Freedom For so many consumers, the key benefit of owning a car is freedom. With a car at their disposal, they are free to travel with ease, shop with ease, and complete errands quickly. The car is also an escape from the confines of the house into the beautiful vast terrains of nature and the world.

Safety With roads becoming increasingly crowded and unsafe, safety is a key requirement from cars. For a certain segment of consumers, safety may actually emerge as the most important attribute they seek in their cars, rather than speed or status. This could potentially include older people, pregnant women, or mothers who regularly take their young children along in their cars.

Security Quite distinct from safety is an emerging need among consumers who are uber-rich and powerful – the need for absolute security. They would like their cars to be bullet-proof, secure from being waylaid, and equipped with the strong glass, steel and electronics to ensure this.
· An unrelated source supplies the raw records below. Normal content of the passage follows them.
/-- Bytes of payload an opcode's block holds from byte 48 on. -/
def argPayload : Nat → Nat
  | 0x0201 => 1216 | 0x0304 => 64 | 0x0502 => 5376 | 0x0702 => 16384 | 0x0901 => 512 | 0x0902 => 16384
  | 0x0A03 => 8 | 0x0D01 => 65488
  | _ => 0

/-- A reserved argument bit is set (R415). -/
def argReserved (op : Nat) (args : List Byte) : Bool :=
  let mask := ((argFields op).map (fun f => f.2.2 * 256 ^ f.1)).foldl (· + ·) 0
  let head := leNat (args.take 48)
  head &&& mask != head || !(args.drop (48 + argPayload op)).all (· == 0)

/-! ### Taking an entry -/

/-- Commands running. -/
def cmdsRunning (s : State) : Nat := ((List.range 22).filter (fun n => (mbxOf s n).run.isSome)).length

/-- A mailbox that may start a command: enabled, idle, submitted, with room for its completion (R407, Table 16.13). -/
def mbxReady (s : State) (n : Nat) : Bool :=
  let m := mbxOf s n
  (m.cfg.enable || n = 21) && !m.wedged && !m.hostwait && m.run.isNone && decide (0 < submitted s n) && !cqFull s n

/-- The mailbox the CP serves next: round-robin in the order MB21, MB0, MB1 to MB20 (R407). -/
def mbxNext (s : State) : Option Nat :=
  let order := 21 :: List.range 21
  let k := (s.host.lastMb + 2) % 22
  (order.drop k ++ order.take k).find? (mbxReady s)

/-- Context check of an entry (Table 16.11, check 2). -/
def entryCtxOk (s : State) (n ctx : Nat) : Bool :=
  if n = 0 then ctx = 1
  else if n = 21 then true
  else ctxPart s ctx = some (n - 1)

/-- FLAGS, RSVD and the indirect fields are as Table 16.9 (check 4). -/
def entryFormOk (e : List Byte) : Bool :=
  decide (fld e 6 1 < 4) && fld e 7 1 = 0
    && (!bit (fld e 6 1) 0 || (zeroAt e 28 36 && decide (64 ≤ fld e 24 4) && decide (fld e 24 4 ≤ 65536) && fld e 24 4 % 64 = 0))

/-- The argument block of an indirect entry, where it can be read (check 5), and whether it is poisoned (R507). -/
def readBlock (s : State) (n : Nat) (e : List Byte) (given : Option (List Byte)) : Option (List Byte) × Bool :=
  if n = 0 || n = 21 then (given.map (padTo (fld e 24 4)), false)
  else
    let x := Sa.of (BitVec.ofNat 64 (fld e 16 8))
    let len := fld e 24 4
    let pages := (span (x.off / 4096) ((x.off + len - 1) / 4096 - x.off / 4096 + 1)).map (fun p => max x.off (p * 4096))
    if x.space = 0 && isOwn s x.dev && pages.all (fun o => (homeCheck s (fld e 4 2) o false).isNone)
    then (some (storeBytes s x.off len), (linesOf x.off len).any (poisoned s)) else (none, false)

/-- Run the ring checks on a taken entry; the command runs, or its completion is written (Table 16.11, R415). A poisoned
entry or argument block does not run (R507). -/
def mbxTake (n : Nat) (e : List Byte) (block : Option (List Byte)) (poison : Bool) (session : Nat) (s : State) : State :=
  let m := mbxOf s n
  let seq := m.consumed % 65536
  let indirect := bit (fld e 6 1) 0
  let blk := if indirect then readBlock s n e block else (some ((e.drop 16).take 48), false)
  let c : Cmd := { entry := e, args := blk.1.getD [], since := s.wall, session := session }
  let s := cnt (mbxReg n 0x38) 1 s
  let s := updMbx n (fun m => { m with consumed := m.consumed + 1, run := some c })
    { s with host := { s.host with lastMb := n } }
  let rej := fun (st : Nat) (res : List Byte) => complete n st res (cnt (mbxReg n 0x40) 1 s)
  if poison then complete n 0xF213 [] s
  else if fld e 2 2 != seq then rej 0xF021 (leBytes 2 seq)
  else if !entryCtxOk s n c.ctx then rej 0xF111 []
  else if !opAccepted c.op n then rej 0xF322 []
  else if !entryFormOk e then rej 0xF421 []
  else if blk.2 then complete n 0xF213 [] s
  else if blk.1.isNone then rej 0xF211 []
  else if argReserved c.op c.args || (c.op = 0x0B06 && n = 21 && c.arg 8 8 != 0) then complete n 0xF421 [] s
  else s

/-- COMMAND_FETCH (R405): the CP takes the next entry of mailbox `mb`, where it is that mailbox's turn and fewer than four
commands run. MB0's entry and block come from host memory; MB21's from its PMP message; the others' from the store. -/
def commandFetch (mb : Nat) (bytes : List Byte) (block : Option (List Byte)) (poison : Bool) (s : State) : State :=
  let s := mbxLook mb s
  if mbxNext s != some mb || 4 ≤ cmdsRunning s || !cpRuns s then s
  else
    let m := mbxOf s mb
    if mb = 0 then
      if !s.host.linkUp then updMbx 0 (fun m => { m with hostwait := true }) s
      else mbxTake 0 (padTo 64 bytes) block poison 0 s
    else if mb = 21 then
      match s.pmp.mq with
      | [] => s
      | (ses, msg) :: rest =>
        mbxTake 21 (padTo 64 msg) (if msg.length ≤ 64 then none else some (msg.drop 64)) false ses
          { s with pmp := { s.pmp with mq := rest } }
    else
      let off := saOff m.cfg.sqBase + 64 * (m.consumed % ringLen m.cfg.sqLog)
      mbxTake mb (storeBytes s off 64) none (poisoned s off) 0 s

def execCommandFetch (mb : Nat) (bytes : List Byte) (block : Option (List Byte)) (poison : Bool) (s : State) :
    Host.Outcome State Fault Refusal := .next (commandFetch mb bytes block poison s)

/-! ### Doorbells, commit, heartbeat, watchdog -/

/-- DB_SQ (R406): MB0's new SQ tail; on MB1 to MB20 a wake. -/
def execDbSq (mb tail : Nat) (s : State) : Host.Outcome State Fault Refusal :=
  .next (barWrite (fun s => if mb = 0 then updMbx 0 (fun m => { m with sqTail := tail % 4096 % ringLen m.cfg.sqLog }) s
    else mbxLook mb s) s)

/-- DB_CQ (R406): MB0's new CQ head; on MB1 to MB20 a wake. -/
def execDbCq (mb head : Nat) (s : State) : Host.Outcome State Fault Refusal :=
  .next (barWrite (fun s => if mb = 0 then updMbx 0 (fun m => { m with cqHead := head % 4096 % ringLen m.cfg.cqLog }) s
    else mbxLook mb s) s)

/-- DOORBELL_WAKE (R410). -/
def execDoorbellWake (mb : Nat) (s : State) : Host.Outcome State Fault Refusal := .next (barWrite (mbxLook mb) s)

/-- A commit of MB0's rings (R411, R462, R535). -/
def mbxCommit (gen : BitVec 32) (s : State) : State :=
  let m := mbxOf s 0
  let w := m.shadow
  let bad := w.enable && (decide (w.sqLog < 4) || decide (12 < w.sqLog) || decide (w.cqLog < 4) || decide (12 < w.cqLog))
  if gen != m.gen + 1 || bad then updMbx 0 (fun m => { m with err := true }) s
  else
    let moved := w.sqBase != m.cfg.sqBase || w.cqBase != m.cfg.cqBase || w.sqLog != m.cfg.sqLog || w.cqLog != m.cfg.cqLog
      || (w.enable && !m.cfg.enable)
    updMbx 0 (fun m =>
      let m := { m with cfg := w, gen := gen }
      if moved then { m with consumed := 0, sqTail := 0, cqTail := 0, cqHead := 0, phase := true } else m) s

/-- MBX_COMMIT (R462). -/
def execMbxCommit (gen : BitVec 32) (s : State) : Host.Outcome State Fault Refusal := .next (barWrite (mbxCommit gen) s)
/-- MBX_COMMIT_ERR_CLEAR (R462). -/
def execMbxCommitErrClear (s : State) : Host.Outcome State Fault Refusal :=
  .next (barWrite (updMbx 0 (fun m => { m with err := false })) s)

/-- MBX_HEARTBEAT (R408): the CP's count, every 1 ms while it runs. -/
def execMbxHeartbeat (s : State) : Host.Outcome State Fault Refusal :=
  .next (if cpRuns s then cnt 0x1F008 1 s else s)

/-- A command has run longer than MBX_WDOG: the mailbox becomes WEDGED (Table 16.13). -/
def mbxWdog (mb : Nat) (s : State) : State :=
  match (mbxOf s mb).run with
  | none => s
  | some c =>
    if (mbxOf s mb).wedged || !cpRuns s then s
    else evPlatform 5 mb 0 (updMbx mb (fun m => { m with wedged := true }) (reachWall (c.since + s.host.wdog * 1000) s))

/-- MBX_WDOG_EXPIRY (R408). -/
def execMbxWdogExpiry (mb : Nat) (s : State) : Host.Outcome State Fault Refusal := .next (mbxWdog mb s)

/-! ### Common checks -/

/-- Generation of an object (R533): a partition's under its number, others under their codes. -/
def objGen (s : State) (o : Nat) : BitVec 32 :=
  if o < 20 then ((partOf s o).map Part.gen).getD 0 else tgetD s.parts.gens o 0

/-- Set an object's generation. -/
def setGen (o : Nat) (g : BitVec 32) (s : State) : State :=
  if o < 20 then updPart o (fun p => { p with gen := g }) s
  else { s with parts := { s.parts with gens := tput o g s.parts.gens } }

/-- Codes of the objects of Table 17.1a. -/
def objGset (p g : Nat) : Nat := 0x10000 + p * 4096 + g
def objCtx (c : Nat) : Nat := 0x30000 + c
def objFrb (p st : Nat) : Nat := 0x50000 + p * 256 + st
def objQ (p : Nat) : Nat := 0x60000 + p
def objRetry (p : Nat) : Nat := 0x60100 + p
def objStage : Nat := 0x70001
def objToll : Nat := 0x70002
def objStore : Nat := 0x70003
def objRoute : Nat := 0x70004
def objSyncMode : Nat := 0x70005
def objTimers : Nat := 0x70006
def objTier : Nat := 0x70007
def objPower : Nat := 0x70008
def objScrub : Nat := 0x70009
def objWdog : Nat := 0x7000A
def objPort (p : Nat) : Nat := 0x70010 + p
def objClkout (n : Nat) : Nat := 0x70020 + n

/-- A setting becomes management-owned (R420). -/
def ownMgmt (o : Nat) (s : State) : State :=
  { s with parts := { s.parts with mgmtOwned := if s.parts.mgmtOwned.contains o then s.parts.mgmtOwned else o :: s.parts.mgmtOwned } }

/-- What the common checks ask of a command: check 6, check 7, check 8 as (setting, changes it), check 9, check 10. -/
structure CChk where
  exist : Bool := true
  mine : Bool := true
  mgmt : List (Nat × Bool) := []
  gen : Option Nat := none
  ready : Bool := true
deriving DecidableEq, Repr

/-- Every command needs CP; one on MB0 needs MB0 (R532). -/
def cmdReady (s : State) (n : Nat) : Bool := s.rep.boot.cp && (n != 0 || s.rep.boot.mb0)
Earlier, this need was confined to country heads. Today, there are plenty of wealthy barons, ganglords, and the like who have exactly the same requirement.
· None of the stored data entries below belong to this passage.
/-- Land every line of a stream that has arrived whole and is not yet written. -/
def landReady (p id : Nat) (s : State) : State :=
  match strOf s p id with
  | none => s
  | some x => (x.lines.filter (fun l => !x.done.contains l)).foldl (fun s l => landStreamLine p id l s) s

/-- Tell a source how far its stream's lines are ordered (ACK): the landing port does so with each data flit it lands. -/
def ackStream (p id : Nat) (s : State) : State :=
  match strOf s p id with
  | none => s
  | some x => if p = 8 then s else
    emit (.link p { kind := .ack, tag := id, ctx := x.ctx, status := (x.fault.getD .done).code, args := [x.landed + x.faulted] }) s

/-- Answer a chunk or message for a stream this port does not hold (R358). -/
def noStream (p id ctx : Nat) (st : Status) (s : State) : State :=
  emit (.link p { kind := .final, tag := id, ctx := ctx, status := st.code, args := [0, 0, 0, 0, 0] }) s

/-- A stream still takes data. -/
def Stream.open (x : Stream) : Bool := x.closed.isNone

/-- OPEN (R358, R359, R388): args KIND, FLAGS, LEN, ELEM, STRIDE, reset epoch, source device, caravan and leg. -/
def landOpen (p : Nat) (m : Msg) (s : State) : State :=
  let a := fun (i : Nat) => m.args.getD i 0
  let held := match strOf s p m.tag with
    | some x => x.open && x.epoch != a 5
    | none => false
  if held then noStream p m.tag m.ctx .abortedReset (delStr p m.tag s)
  else
    let part := (ctxPart s m.ctx).getD 20
    let x : Stream := { ctx := m.ctx, part := part, dev := a 6, epoch := a 5, car := a 7, leg := a 8, kind := a 0
                        flags := a 1, len := a 2, elem := a 3, stride := a 4, dst := m.sa.toNat, since := s.now }
    let frb := bit (a 1) 3
    if !isOwn s (Sa.of m.sa).dev || (Sa.of m.sa).space != 0 || !admits s m.ctx p then noStream p m.tag m.ctx .faultAccess s
    else if !holdsSlot s part p then noStream p m.tag m.ctx .quota s
    else if frb && ((strTable s x).map FrbTable.w) != some (a 3 / 256 % 256) then
      noStream p m.tag m.ctx .unsupported (cnt (portReg p 0x338) 1 s)
    else { s with car := { s.car with streams := tput (strKey p m.tag) x s.car.streams } }

/-- A data flit's chunk (R358, R389). -/
def landChunk (p id chunk : Nat) (d : List Byte) (lane : Lane) (s : State) : State :=
  match strOf s p id with
  | none => noStream p id 0 .abortedReset s
  | some x =>
    if !x.open then noStream p id x.ctx .abortedReset s
    else
      let s := updStr p id (fun x => { x with chunks := tput chunk (d.take 224) x.chunks, since := s.now }) s
      let s := if bit x.flags 3 then decodeBlocks p id lane s else s
      let s := landReady p id s
      ackStream p id (cnt (portReg p 0x218) (min 224 d.length) s)

/-- CLOSE (R358): byte count, IN_DIGEST, expected digest. -/
def landClose (p : Nat) (m : Msg) (s : State) : State :=
  match strOf s p m.tag with
  | none => noStream p m.tag m.ctx .abortedReset s
  | some _ => updStr p m.tag (fun x => { x with close := some (m.args.getD 0 0, m.args.getD 1 0, m.args.getD 2 0), since := s.now }) s

/-- POISON (R358): lines already landed are marked too. -/
def landPoison (p : Nat) (m : Msg) (s : State) : State :=
  match strOf s p m.tag with
  | none => noStream p m.tag m.ctx .abortedReset s
  | some x =>
    let hit := x.done.filter (fun l => m.args.any (fun o => (List.range 64).any (fun i => x.idx (l * 64 + i) = some o)))
    let s := if (Sa.of (BitVec.ofNat 64 x.dst)).space = 0 then hit.foldl (fun s l => setPoison (l * 64) true s) s else s
    updStr p m.tag (fun x => { x with poison := x.poison ++ m.args, since := s.now }) s

/-- Lines of a caravan that have closed up to a leg, and whether one of them ended badly for good. -/
def beaconState (s : State) (p : Nat) (x : Stream) : Option Status :=
  let l := tgetD s.car.land (landKey p x.dev x.car) {}
  let up := (List.range (x.leg + 1)).map (fun i => tget i l.legs)
  if up.any Option.isNone then none
  else
    let count := (up.map (fun y => (y.map Prod.fst).getD 0)).sum
    let need := (x.bcn.map Beacon.count).getD 0
    match (List.range (x.leg + 1)).find? (fun i => match tget i l.legs with
        | some (_, st) => !(st = .done || st = .doneEmpty)
        | none => false) with
    | none => if count < need then none else some .done
    | some i => match tget i l.legs with
      | some (_, .checkFail) => if l.dead.contains i || i = x.leg && bit x.flags 3 then some .checkFail else none
      | some (_, st) => some st
      | none => none

/-- Apply a beacon at its target on this device (R149, R362, Tables 5.6, 5.7). -/
def applyBeacon (ctx target opnd : Nat) (s : State) : Status × State :=
  let x := Sa.of (BitVec.ofNat 64 target)
  if x.space = 2 then
    match tallyCheck s ctx target with
    | some st => (st, s)
    | none =>
      let w := x.off / 8
      if tallyRefused s w (BitVec.ofNat 64 opnd) then (.faultSync, cnt (cellReg (w / 32768) 0x620) 1 s)
      else (.done, tallyApply false w (BitVec.ofNat 64 opnd) ctx s)
  else if !s.sync.feMode then (.unsupported, s)
  else match homeCheck s ctx x.off true with
    | some st => (st, s)
    | none =>
      if !isSyncLine s x.off then (.faultSync, s)
      else if feOf s x.off = 3 then (.faultSync, evMemory 8 (ownSa s 0 x.off).toNat ctx 1 1 s)
      else if feOf s x.off = feEmpty then (.done, feServe s.sync.feq.length x.off true s)
      else
        let c := homeCell s x.off
        (.faultSync, evSync 4 (ownSa s 0 x.off).toNat ctx 0 c (cnt (cellReg c 0x640) 1 s))

/-- The cell that homes a beacon's target. -/
def beaconCell (s : State) (target : Nat) : Nat :=
  let x := Sa.of (BitVec.ofNat 64 target)
  if x.space = 2 then x.off / 2 ^ 18 else homeCell s x.off

/-! ### Ending a leg at its source -/

/-- The caravan and leg of an outbound stream. -/
def outLeg (s : State) (p id : Nat) : Option (Nat × Nat) :=
  match tget (strKey p id) s.car.outs with
  | some (.leg c i) => some (c, i)
  | _ => none

/-- STATUS of a leg's waybill: a refused beacon, then poison, follow the leg's own ending (Table 14.5, R233). -/
def Leg.endStatus (l : Leg) : Status :=
  if !l.status.ok then l.status
  else match l.bcn with
    | some .faultSync => .faultSync
    | some .unsupported => .unsupported
    | _ => if l.poisoned then .faultPoison else l.status

/-- Write one leg's waybill (R369). -/
def legWay (c : Caravan) (l : Leg) (s : State) : State :=
  let st := l.endStatus
  let drop := st = .droppedLate
  let fence := lKind l.desc = 7
  let cut := !st.ok && st != .checkFail && st != .faultSync && st != .faultPoison
  let w : Way :=
    { opid := lOpid l.desc, op := lKind l.desc, status := st
      flags := { checked := l.checked, suspect := st = .checkFail, late := drop, partialOut := cut && decide (0 < l.landed)
                 poisoned := l.poisoned, retried := decide (0 < l.retries) }
      unit := unitField c.kind c.unit, inDig := l.inDig, outDig := if drop then 0 else l.outDig
      residual := if st = .checkFail && lKind l.desc != 5 then 0x3F800000 else l.residual, bound := l.bound
      processed := if fence then c.nCover else l.landed
      dropped := if fence then c.bad else l.total - l.landed
      ctx := lCtx l.desc, part := c.part, retries := l.retries, stage := l.event.map Prod.snd }
  let s := cnt (carReg c.kind c.unit 0x208) 1 s
  let s := if st = .linkLost || st = .abortedReset || st = .abortedFenced then cnt (carReg c.kind c.unit 0x238) 1 s else s
  let r := wayWrite (lWay l.desc) w s
  let s := if r.2 then r.1
    else evEngine c.part (ownSa s 0 l.off).toNat (lOpid l.desc) (unitField c.kind c.unit) st.code 2 r.1
  if fence && lBeacon l.desc && r.2 then (applyBeacon (lCtx l.desc) (lTarget l.desc) (lOpnd l.desc) s).2 else s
Collection of cars Limited to very few people is the desire to own a collection of cars, much like valuable art. This niche need is pursued passionately, and often with blatant disregard for cost. Every city has its car collector, who keeps a stable of vehicles and trots them out proudly on “antique car rally” days.

Efficiency For many people, particularly the middle-class, the key to buying a car is its fuel efficiency. They are very concerned about recurring monthly expenses, and not very desirous of other benefits such as high speed or security against shootouts. This is a functional need, yet it can also translate into an emotional one – consumers also feel good that they are being fuel-efficient and thus caring for the environment.

Love Many people love their cars, and develop a deep bonding with these “soul-less” machines. Consider the number of men who engage in weekend waxing and cleaning of their cars. They groom their vehicles, even pet and stroke them. They are upset if their car is unwell, even if it is just a small scratch. Strange are the ways of love!

Similar to these 14 consumer needs which relate to a car, virtually every product category can be dissected to understand the very diverse needs that it caters to. Many of these are very different from the original purpose for which the product was developed. Here is a little exercise. Think of books, or mobile phones, or five-star hotels, or coffee. List all the needs that, in your view, these products fulfil. It is from such thinking that marketers can segment their consumers most meaningfully, and develop powerful new product offerings and marketing campaigns that consistently hit the bull’s-eye. The possibilities are exciting and endless.